Collected data entries
********

/-! ### commit -/

@[simp] theorem commit_cfg (s : State) : (commit s).cfg = s.cfg := rfl
@[simp] theorem commit_port (s : State) : (commit s).port = s.port := rfl
@[simp] theorem commit_dispReady (s : State) : (commit s).dispReady = s.dispReady := rfl
@[simp] theorem commit_active (s : State) : (commit s).active = s.active := rfl
@[simp] theorem commit_pendV (s : State) : (commit s).pendV = s.pendV := rfl
@[simp] theorem commit_pend (s : State) : (commit s).pend = s.pend := rfl
@[simp] theorem commit_cursor (s : State) : (commit s).cursor = s.cursor := rfl
@[simp] theorem commit_oe (s : State) : (commit s).oe = s.oe := rfl
@[simp] theorem commit_data (s : State) : (commit s).data = s.data := rfl
@[simp] theorem commit_sclk (s : State) : (commit s).sclk = s.sclk := rfl
@[simp] theorem commit_latch (s : State) : (commit s).latch = s.latch := rfl
@[simp] theorem commit_gameReady (s : State) : (commit s).gameReady = s.gameReady := rfl
@[simp] theorem commit_pid (s : State) : (commit s).pid = s.pid := rfl
@[simp] theorem commit_x (s : State) : (commit s).x = s.x := rfl
@[simp] theorem commit_y (s : State) : (commit s).y = s.y := rfl
@[simp] theorem commit_ori (s : State) : (commit s).ori = s.ori := rfl
@[simp] theorem commit_gx (s : State) : (commit s).gx = s.x := rfl
@[simp] theorem commit_gy (s : State) : (commit s).gy = s.y := rfl
@[simp] theorem commit_gori (s : State) : (commit s).gori = s.ori := rfl
@[simp] theorem commit_speed (s : State) : (commit s).speed = s.speed := rfl
@[simp] theorem commit_level (s : State) : (commit s).level = s.level := rfl
@[simp] theorem commit_faultOp (s : State) : (commit s).faultOp = s.faultOp := rfl
@[simp] theorem commit_fault (s : State) : (commit s).fault = s.fault := rfl
@[simp] theorem commit_board (s : State) : (commit s).board = s.board := rfl
@[simp] theorem commit_work (s : State) : (commit s).work = s.work := rfl
@[simp] theorem commit_fb0 (s : State) : (commit s).fb0 = s.fb0 := rfl
@[simp] theorem commit_fb1 (s : State) : (commit s).fb1 = s.fb1 := rfl
@[simp] theorem commit_br (s : State) : (commit s).br = s.br := rfl
@[simp] theorem commit_ovf (s : State) : (commit s).ovf = s.ovf := rfl
@[simp] theorem commit_entry (s : State) : (commit s).entry = s.entry := rfl
@[simp] theorem commit_ltrace (s : State) : (commit s).ltrace = s.ltrace := rfl
@[simp] theorem commit_ptrace (s : State) : (commit s).ptrace = s.ptrace := rfl

/-! ### lock -/

@[simp] theorem lock_cfg (s : State) : (lock s).cfg = s.cfg := rfl
@[simp] theorem lock_port (s : State) : (lock s).port = s.port := rfl
@[simp] theorem lock_dispReady (s : State) : (lock s).dispReady = s.dispReady := rfl
@[simp] theorem lock_active (s : State) : (lock s).active = s.active := rfl
@[simp] theorem lock_pendV (s : State) : (lock s).pendV = s.pendV := rfl
@[simp] theorem lock_pend (s : State) : (lock s).pend = s.pend := rfl
@[simp] theorem lock_cursor (s : State) : (lock s).cursor = s.cursor := rfl
@[simp] theorem lock_oe (s : State) : (lock s).oe = s.oe := rfl
@[simp] theorem lock_data (s : State) : (lock s).data = s.data := rfl
@[simp] theorem lock_sclk (s : State) : (lock s).sclk = s.sclk := rfl
@[simp] theorem lock_latch (s : State) : (lock s).latch = s.latch := rfl
@[simp] theorem lock_gameReady (s : State) : (lock s).gameReady = s.gameReady := rfl
@[simp] theorem lock_pid (s : State) : (lock s).pid = s.pid := rfl
@[simp] theorem lock_x (s : State) : (lock s).x = s.x := rfl
@[simp] theorem lock_y (s : State) : (lock s).y = s.y := rfl
@[simp] theorem lock_ori (s : State) : (lock s).ori = s.ori := rfl
@[simp] theorem lock_gx (s : State) : (lock s).gx = s.gx := rfl
@[simp] theorem lock_gy (s : State) : (lock s).gy = s.gy := rfl
@[simp] theorem lock_gori (s : State) : (lock s).gori = s.gori := rfl
@[simp] theorem lock_speed (s : State) : (lock s).speed = s.speed := rfl
@[simp] theorem lock_level (s : State) : (lock s).level = s.level := rfl
@[simp] theorem lock_faultOp (s : State) : (lock s).faultOp = s.faultOp := rfl
@[simp] theorem lock_fault (s : State) : (lock s).fault = s.fault := rfl
@[simp] theorem lock_board (s : State) : (lock s).board = s.board.or s.work := rfl
@[simp] theorem lock_work (s : State) : (lock s).work = s.work := rfl
@[simp] theorem lock_fb0 (s : State) : (lock s).fb0 = s.fb0 := rfl
@[simp] theorem lock_fb1 (s : State) : (lock s).fb1 = s.fb1 := rfl
@[simp] theorem lock_br (s : State) : (lock s).br = s.br := rfl
@[simp] theorem lock_ovf (s : State) : (lock s).ovf = s.ovf := rfl
@[simp] theorem lock_entry (s : State) : (lock s).entry = s.entry := rfl
@[simp] theorem lock_ltrace (s : State) : (lock s).ltrace = s.ltrace := rfl
@[simp] theorem lock_ptrace (s : State) : (lock s).ptrace = s.ptrace := rfl

/-! ### rowClear -/

@[simp] theorem rowClear_cfg (s : State) : (rowClear s).cfg = s.cfg := by simp only [rowClear]
@[simp] theorem rowClear_port (s : State) : (rowClear s).port = s.port := by simp only [rowClear]
@[simp] theorem rowClear_dispReady (s : State) : (rowClear s).dispReady = s.dispReady := by simp only [rowClear]
@[simp] theorem rowClear_active (s : State) : (rowClear s).active = s.active := by simp only [rowClear]
@[simp] theorem rowClear_pendV (s : State) : (rowClear s).pendV = s.pendV := by simp only [rowClear]
@[simp] theorem rowClear_pend (s : State) : (rowClear s).pend = s.pend := by simp only [rowClear]
@[simp] theorem rowClear_cursor (s : State) : (rowClear s).cursor = s.cursor := by simp only [rowClear]
@[simp] theorem rowClear_oe (s : State) : (rowClear s).oe = s.oe := by simp only [rowClear]
@[simp] theorem rowClear_data (s : State) : (rowClear s).data = s.data := by simp only [rowClear]
@[simp] theorem rowClear_sclk (s : State) : (rowClear s).sclk = s.sclk := by simp only [rowClear]
@[simp] theorem rowClear_latch (s : State) : (rowClear s).latch = s.latch := by simp only [rowClear]
@[simp] theorem rowClear_gameReady (s : State) : (rowClear s).gameReady = s.gameReady := by simp only [rowClear]
@[simp] theorem rowClear_pid (s : State) : (rowClear s).pid = s.pid := by simp only [rowClear]
@[simp] theorem rowClear_x (s : State) : (rowClear s).x = s.x := by simp only [rowClear]
@[simp] theorem rowClear_y (s : State) : (rowClear s).y = s.y := by simp only [rowClear]
@[simp] theorem rowClear_ori (s : State) : (rowClear s).ori = s.ori := by simp only [rowClear]
@[simp] theorem rowClear_gx (s : State) : (rowClear s).gx = s.gx := by simp only [rowClear]
@[simp] theorem rowClear_gy (s : State) : (rowClear s).gy = s.gy := by simp only [rowClear]
@[simp] theorem rowClear_gori (s : State) : (rowClear s).gori = s.gori := by simp only [rowClear]
@[simp] theorem rowClear_speed (s : State) : (rowClear s).speed = s.speed := by simp only [rowClear]
@[simp] theorem rowClear_level (s : State) : (rowClear s).level = (clearRows s.board s.level).2 := by simp only [rowClear]
@[simp] theorem rowClear_faultOp (s : State) : (rowClear s).faultOp = s.faultOp := by simp only [rowClear]
@[simp] theorem rowClear_fault (s : State) : (rowClear s).fault = s.fault := by simp only [rowClear]
@[simp] theorem rowClear_board (s : State) : (rowClear s).board = (clearRows s.board s.level).1 := by simp only [rowClear]
@[simp] theorem rowClear_work (s : State) : (rowClear s).work = s.work := by simp only [rowClear]
@[simp] theorem rowClear_fb0 (s : State) : (rowClear s).fb0 = s.fb0 := by simp only [rowClear]
@[simp] theorem rowClear_fb1 (s : State) : (rowClear s).fb1 = s.fb1 := by simp only [rowClear]
@[simp] theorem rowClear_br (s : State) : (rowClear s).br = s.br := by simp only [rowClear]
@[simp] theorem rowClear_ovf (s : State) : (rowClear s).ovf = s.ovf := by simp only [rowClear]
@[simp] theorem rowClear_entry (s : State) : (rowClear s).entry = s.entry := by simp only [rowClear]
@[simp] theorem rowClear_ltrace (s : State) : (rowClear s).ltrace = s.ltrace := by simp only [rowClear]
@[simp] theorem rowClear_ptrace (s : State) : (rowClear s).ptrace = s.ptrace := by simp only [rowClear]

********

The response must hold only the lines above from the line with "(commit s).faultOp = s.faultOp := rfl" through the line with "(commit s).work = s.work := rfl", each copied exactly, both ends kept.

*Task output*.
@[simp] theorem commit_faultOp (s : State) : (commit s).faultOp = s.faultOp := rfl
@[simp] theorem commit_fault (s : State) : (commit s).fault = s.fault := rfl
@[simp] theorem commit_board (s : State) : (commit s).board = s.board := rfl
@[simp] theorem commit_work (s : State) : (commit s).work = s.work := rfl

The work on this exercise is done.